(Beginning of EXERCISE DATA)

/-- Parks a channel (R324); a power-down held for it is released by `holdRelease`, at the latest as the cycle ends. -/
def parkChan (c ty a : Nat) (m : Mach) : Mach :=
  let m := ((m.set (R.DMA_STAT_STATE c) dParked).set (R.DMA_STAT_TYPE c) ty)
  let m := datuForget c ((setCur c a m).onChan c fun h => { h with fetch := none, waitAt := none })
  let m := raise (chanSrc c) (ty * 32 + c) (min 3 (m.get (R.DMA_CFG_FCLS c))) m 0 a
  ingestXfer c m

/-! ## The DATU's walks and page requests -/

/-- A requester's access misses: a walk starts (R328). -/
def startWalk (q a : Nat) (wr : Bool) (m : Mach) : Mach :=
  if m.hif.walks.any (·.req == q) then m
  else m.onHif fun h => { h with walks := h.walks ++ [{ req := q, addr := a, wr := wr }] }

/-- A requester needs the host: it waits for a page request to be posted and answered (R325, R328). -/
def needPage (q a : Nat) (wr perm : Bool) (m : Mach) : Mach :=
  let m := m.onHif fun h => { h with reqs := h.reqs ++ [{ req := q, addr := a, wr := wr, perm := perm }] }
  if q < 24 then
    let m := (setCur q a m).set (R.DMA_STAT_STATE q) dWait
    m.onChan q fun h => { h with waitAt := match h.waitAt with | some t => some t | none => some m.clk.tick }
  else m

/-- Drops the status frame that waits longest (R48, Table 11.11). -/
def dropFrame (m : Mach) : Mach :=
  match m.snap.frames with
  | _ :: fs => { m with snap := { m.snap with frames := fs } }.incSat R.SNAP_STAT_HSFDROP
  | [] => m

/-- A requester's access ends in a translation abort. -/
def xlatFail (q a : Nat) (m : Mach) : Mach :=
  if q < 24 then parkChan q fXlate a m else dropFrame (datuForget q m)

/-- The requester goes on: a channel leaves WAIT. -/
def xlatResume (q : Nat) (m : Mach) : Mach :=
  if q < 24 && m.get (R.DMA_STAT_STATE q) = dWait then
    (m.set (R.DMA_STAT_STATE q) dRun).onChan q fun h => { h with waitAt := none }
  else m

/-- DATU_WALK_DONE (R327, R328): a requester's walk ends; `failed` says that one of its reads failed. -/
def opDatuWalkDone (q : Nat) (failed : Bool) (mem : Mem) (m : Mach) : Mach :=
  match m.hif.walks.find? (·.req == q) with
  | none => m
  | some k =>
    let w := k.addr - hostWindow
    let m := (m.onHif fun h => { h with walks := h.walks.filter (·.req != q) }).incSat R.DATU_STAT_WALKS
    if failed || xlatAbort m w then xlatFail q k.addr m
    else if k.inval then startWalk q k.addr k.wr m
    else match tableWalk m mem w with
      | some x => if x.allows k.wr then xlatResume q (tlbUse x m) else needPage q k.addr k.wr true m
      | none => needPage q k.addr k.wr false m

(End of EXERCISE DATA)

Using the listing above, return exactly, and only, the lines from the one that contains "if q < 24 &&" through its last line, both included.

  if q < 24 && m.get (R.DMA_STAT_STATE q) = dWait then
    (m.set (R.DMA_STAT_STATE q) dRun).onChan q fun h => { h with waitAt := none }
  else m

/-- DATU_WALK_DONE (R327, R328): a requester's walk ends; `failed` says that one of its reads failed. -/
def opDatuWalkDone (q : Nat) (failed : Bool) (mem : Mem) (m : Mach) : Mach :=
  match m.hif.walks.find? (·.req == q) with
  | none => m
  | some k =>
    let w := k.addr - hostWindow
    let m := (m.onHif fun h => { h with walks := h.walks.filter (·.req != q) }).incSat R.DATU_STAT_WALKS
    if failed || xlatAbort m w then xlatFail q k.addr m
    else if k.inval then startWalk q k.addr k.wr m
    else match tableWalk m mem w with
      | some x => if x.allows k.wr then xlatResume q (tlbUse x m) else needPage q k.addr k.wr true m
      | none => needPage q k.addr k.wr false m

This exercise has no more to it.